Problem requirements. Would you please return the lines of the entries below starting at the line that has "the range, a" and ending at the line that has "s.block.work.wa = wa ∧ 2", both included, exactly as they are?

Data for processing.
/-- Each ground for a bus error at the ends of its range, and accesses next to them that are legal. -/
theorem witness_BusErrorExactlyOnIllegalAccess :
    access 2 0x400 = .error (.busError 0x400) ∧ access 4 0x001 = .error (.busError 0x001) ∧
      access 4 0x024 = .error (.busError 0x024) ∧ access 4 0x3FC = .error (.busError 0x3FC) ∧
      access 4 0x1FFC = .error (.busError 0x1FFC) ∧ access 4 0x1FFF = .error (.busError 0x1FFF) ∧
      access 4 0x020 = .ok .drawCount ∧ access 4 0x17FC = .ok (.word .witness 255) := by
  refine ⟨rfl, rfl, rfl, rfl, rfl, rfl, rfl, rfl⟩

theorem witness_AccessOutsideRegisterSpaceStops :
    access 4 0x2000 = .error (.outsideRegisterSpace 0x2000) := by rfl

/-- The top limb of two, and the last byte of the last register. -/
theorem witness_LimbAndByteOrder :
    1 < ([0x89ABCDEF#32, 0x01234567#32] : List Word).length ∧
      access 4 0x17FC = .ok (.word .witness 255) ∧ (3 : Nat) < 4 := by
  refine ⟨by decide, rfl, by decide⟩

/-- `ld A` of the 64-bit operand of PM-20. -/
theorem witness_LdLoadsTheWindow :
    ∃ s : State, s.config.Legal ∧ (s.block.window .a).length = s.config.limbs ∧
      0x0123456789ABCDEF < 2 ^ s.config.width ∧
      s.program = ld s.config.limbs .a 0x0123456789ABCDEF ++ [] ∧
      s.schedule = List.replicate s.config.limbs .host ++ [] :=
  ⟨{ idleAt 2 0 0 0 0 with
      program := [.wr 4 0x400 0x89ABCDEF, .wr 4 0x404 0x01234567], schedule := [.host, .host] },
    by decide, rfl, by decide, by decide, rfl⟩

/-- `rd_res` of a two-limb RESULT (PM-20). -/
theorem witness_RdResReadsResult :
    ∃ s : State, s.config.Legal ∧ s.block.result.length = s.config.limbs ∧
      s.program = rdRes s.config.limbs ++ [] ∧
      s.schedule = List.replicate s.config.limbs .host ++ [] ∧
      s.block.result = [0x901A4710, 0xD3097250] :=
  ⟨{ idleAt 2 0 0 0 0 with
      block := { (idleAt 2 0 0 0 0).block with result := [0x901A4710, 0xD3097250] }
      program := [.rd 4 0x1000, .rd 4 0x1004]
      schedule := [.host, .host] },
    by decide, rfl, by decide, rfl, rfl⟩

/-- PM-20: the value of the two limbs read, the later one newest in `received`. -/
theorem test_rdRes_value : rdResValue 2 [0xD3097250, 0x901A4710, 0x7] = 0xD3097250901A4710 := by
  decide

/-- The windows `ld` takes. -/
theorem witness_PseudoInstructionsExpand :
    Window.a.base = 0x400 ∧ Window.d.base = 0x800 ∧ Window.n.base = 0xC00 := by decide

/-- The candidates 2, 3; 0, 1, 4; 6; 5: the ends of the ranges of MR_CHECK. -/
theorem witness_MrCheckStep :
    ∀ n : Nat, ∃ s : State, s.block.st = .mrCheck ∧ s.block.work.n = n ∧
      (n = 6 → 5 ≤ s.block.work.n ∧ s.block.work.n % 2 = 0) ∧
      (n = 5 → 5 ≤ s.block.work.n ∧ s.block.work.n % 2 = 1) :=
  fun n => ⟨running .mrCheck { Working.zero with op := .mrTrial, n := n, eff := 1 }, rfl, rfl,
    by rintro rfl; decide, by rintro rfl; decide⟩

theorem witness_MrDecompStep :
    (∃ s : State, s.block.st = .mrDecomp ∧ s.block.work.r % 2 = 0) ∧
      ∃ s : State, s.block.st = .mrDecomp ∧ s.block.work.r % 2 = 1 :=
  ⟨⟨running .mrDecomp { Working.zero with n := 561, r := 560 }, rfl, rfl⟩,
    ⟨running .mrDecomp { Working.zero with n := 561, r := 35, s := 4 }, rfl, rfl⟩⟩

/-- An iteration; the ends with `v = 1` and `v = n - 1` (MT-11, MT-14); the way to the chain (MT-13). -/
theorem witness_MrPowStep :
    (∃ s : State, s.block.st = .mrPow ∧ s.block.work.e ≠ 0) ∧
      (∃ s : State, s.block.st = .mrPow ∧ s.block.work.e = 0 ∧ s.block.work.v = 1) ∧
      (∃ s : State, s.block.st = .mrPow ∧ s.block.work.e = 0 ∧
        s.block.work.v = s.block.work.n - 1) ∧
      ∃ s : State, s.block.st = .mrPow ∧ s.block.work.e = 0 ∧ s.block.work.v ≠ 1 ∧
        s.block.work.v ≠ s.block.work.n - 1 :=
  ⟨⟨running .mrPow { Working.zero with n := 561, e := 35, v := 1, b := 2 }, rfl, by decide⟩,
    ⟨running .mrPow { Working.zero with n := 7, e := 0, v := 1 }, rfl, rfl, rfl⟩,
    ⟨running .mrPow { Working.zero with n := 561, e := 0, v := 560 }, rfl, rfl, rfl⟩,
    ⟨running .mrPow { Working.zero with n := 561, e := 0, v := 263 }, rfl, rfl, by decide,
      by decide⟩⟩

/-- The chain of MT-13 at 263 and at 67, which squares to 1; the chain of MT-12 at its end; a chain at
`n - 1` (MT-16). -/
theorem witness_MrChainStep :
    (∃ s : State, s.block.st = .mrChain ∧ s.block.work.j.toNat + 1 ≤ s.block.work.s.toNat ∧
        s.block.work.y ≠ s.block.work.n - 1 ∧
        s.block.work.y * s.block.work.y % s.block.work.n = 166) ∧
      (∃ s : State, s.block.st = .mrChain ∧ s.block.work.j.toNat + 1 ≤ s.block.work.s.toNat ∧
        s.block.work.y ≠ s.block.work.n - 1 ∧
        s.block.work.y * s.block.work.y % s.block.work.n = 1) ∧
      (∃ s : State, s.block.st = .mrChain ∧ s.block.work.s.toNat < s.block.work.j.toNat + 1 ∧
        s.block.work.y ≠ s.block.work.n - 1) ∧
      ∃ s : State, s.block.st = .mrChain ∧ s.block.work.y = s.block.work.n - 1 :=
  ⟨⟨running .mrChain { Working.zero with n := 561, s := 4, j := 1, y := 263 }, rfl, by decide,
      by decide, by decide⟩,
    ⟨running .mrChain { Working.zero with n := 561, s := 4, j := 3, y := 67 }, rfl, by decide,
      by decide, by decide⟩,
    ⟨running .mrChain { Working.zero with n := 9, s := 3, j := 3, y := 7 }, rfl, by decide,
      by decide⟩,
    ⟨running .mrChain { Working.zero with n := 25, s := 3, j := 2, y := 24 }, rfl, rfl⟩⟩

/-- The end of MT-20, and of MT-13 by the squaring that gives 1. -/
theorem witness_FinishMrWritesReadbacks :
    (∃ s t : State, s.engineStep = some t ∧ s.block.st ≠ .pmLoop ∧ t.block.st = .idle ∧
        t.block.errCode = .noError ∧ s.block.st = .mrNext) ∧
      ∃ s t : State, s.engineStep = some t ∧ s.block.st ≠ .pmLoop ∧ t.block.st = .idle ∧
        t.block.errCode = .noError ∧ s.block.st = .mrChain :=
  ⟨⟨mt20Next, _, rfl, by decide, rfl, rfl, rfl⟩,
    ⟨running .mrChain { Working.zero with n := 561, s := 4, j := 3, y := 67, trials := 1, w := 2 },
      _, rfl, by decide, rfl, rfl, rfl⟩⟩

theorem witness_PowmodIteration : pm01.block.st = .pmLoop ∧ pm01.block.work.e ≠ 0 := by decide

theorem witness_PowmodEnd : pm01Last.block.st = .pmLoop ∧ pm01Last.block.work.e = 0 := by decide

/-- `560 = 35 * 2^4` (MT-13). -/
theorem witness_DecompositionEnds :
    ∃ s : State, s.config.Legal ∧ s.block.st = .mrDecomp ∧
      s.block.work.n < 2 ^ s.config.width ∧ 5 ≤ s.block.work.n ∧ s.block.work.n % 2 = 1 ∧
      s.block.work.r = s.block.work.n - 1 ∧ s.block.work.s = 0 ∧
      s.block.work.n - 1 = 35 * 2 ^ 4 ∧ 35 % 2 = 1 :=
  ⟨running .mrDecomp { Working.zero with op := .mrTrial, n := 561, r := 560, eff := 1 },
    by decide, rfl, by decide, by decide, by decide, rfl, rfl, by decide, by decide⟩

/-- Every clause of the dispatch: the end, a witness below and above its range, the ends of the range, a
request. -/
theorem witness_TrialDispatch :
    (mt20Next.block.st = .mrNext ∧ mt20Next.block.work.trials = mt20Next.block.work.eff) ∧
      (∀ wa, wa = 1 ∨ wa = 12 → ∃ s : State, s.block.st = .mrNext ∧
        s.block.work.trials ≠ s.block.work.eff ∧ s.block.work.op = .mrTrial ∧
        s.block.work.wa = wa ∧ (s.block.work.wa < 2 ∨ s.block.work.n - 2 < s.block.work.wa)) ∧
      (∀ wa, wa = 2 ∨ wa = 11 → ∃ s : State, s.block.st = .mrNext ∧
        s.block.work.trials ≠ s.block.work.eff ∧ s.block.work.op = .mrTrial ∧
        s.block.work.wa = wa ∧ 2 ≤ s.block.work.wa ∧ s.block.work.wa ≤ s.block.work.n - 2) ∧
      ∃ s : State, s.block.st = .mrNext ∧ s.block.work.trials ≠ s.block.work.eff ∧
        s.block.work.op = .mrTest := by
  refine ⟨by decide, fun wa h => ?_, fun wa h => ?_, ?_⟩
  · refine ⟨running .mrNext { Working.zero with
      op := .mrTrial, n := 13, r := 3, s := 2, eff := 1, wa := wa }, rfl,
      show (0 : BitVec 32) ≠ 1 by decide, rfl, rfl, ?_⟩
    rcases h with rfl | rfl <;> decide
  · refine ⟨running .mrNext { Working.zero with
      op := .mrTrial, n := 13, r := 3, s := 2, eff := 1, wa := wa }, rfl,
      show (0 : BitVec 32) ≠ 1 by decide, rfl, rfl, ?_⟩
    rcases h with rfl | rfl <;> decide
  · exact ⟨running .mrNext { Working.zero with op := .mrTest, n := 13, r := 3, s := 2, eff := 1 },
      rfl, by decide, rfl⟩

/-- The ends of the three ranges of a delivered value: 560 and above, 0 and 1, 2 to 559. -/
theorem witness_RandomValueConsumed :
    ∀ u : Nat, (mr15Answer u).block.st = .mrDraw ∧ (mr15Answer u).answers = u :: [] ∧
      (u = 560 → (mr15Answer u).block.rndBound ≤ u) ∧
      (u = 1 → u < (mr15Answer u).block.rndBound ∧ u < 2) ∧
      (u = 2 ∨ u = 559 → u < (mr15Answer u).block.rndBound ∧ 2 ≤ u) := by
  intro u
  have hb : (mr15Answer u).block.rndBound = 560 := rfl
  refine ⟨rfl, rfl, ?_, ?_, ?_⟩ <;> rw [hb] <;> omega

theorem witness_EngineStepsUnlessIdleOrWaiting :
    (∃ t, pm01.engineStep = some t) ∧ (pm01.block.st ≠ .idle ∧ pm01.block.st ≠ .mrDraw) ∧
      mr15.engineStep = none ∧ ((mr15Answer 2).block.st = .mrDraw ∧ (mr15Answer 2).answers ≠ []) :=
  ⟨⟨_, rfl⟩, by decide, rfl, by decide⟩

/-- A state of a running command in which the invariant holds, and its step. -/
theorem inv_mt20Next : mt20Next.Inv := by
  refine ⟨by decide, fun x => by cases x <;> rfl, ?_, by decide, ?_, by decide, ?_⟩
  · refine ⟨?_, ?_, ?_, ?_, ?_, ?_, ?_, ?_⟩ <;> decide
  · unfold Block.StatusConsistent; decide
  · show mt20Next.block.work.Decomposed ∧ mt20Next.block.work.TrialBudget
    unfold Working.Decomposed Working.Candidate Working.TrialBudget
    decide

theorem witness_EveryStepKeepsInvariant :
    ∃ s t : State, s.Inv ∧ step s = .next t ∧ s.block.st ≠ t.block.st :=
  ⟨mt20Next, _, inv_mt20Next, rfl, by decide⟩

theorem witness_StatusStaysConsistent :
    ∃ s t : State, s.block.StatusConsistent ∧ step s = .next t ∧ t.block.done = true :=
  ⟨pm01Last, _, by unfold Block.StatusConsistent; decide, rfl, rfl⟩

Exercise output.
/-- Every clause of the dispatch: the end, a witness below and above its range, the ends of the range, a
request. -/
theorem witness_TrialDispatch :
    (mt20Next.block.st = .mrNext ∧ mt20Next.block.work.trials = mt20Next.block.work.eff) ∧
      (∀ wa, wa = 1 ∨ wa = 12 → ∃ s : State, s.block.st = .mrNext ∧
        s.block.work.trials ≠ s.block.work.eff ∧ s.block.work.op = .mrTrial ∧
        s.block.work.wa = wa ∧ (s.block.work.wa < 2 ∨ s.block.work.n - 2 < s.block.work.wa)) ∧
      (∀ wa, wa = 2 ∨ wa = 11 → ∃ s : State, s.block.st = .mrNext ∧
        s.block.work.trials ≠ s.block.work.eff ∧ s.block.work.op = .mrTrial ∧
        s.block.work.wa = wa ∧ 2 ≤ s.block.work.wa ∧ s.block.work.wa ≤ s.block.work.n - 2) ∧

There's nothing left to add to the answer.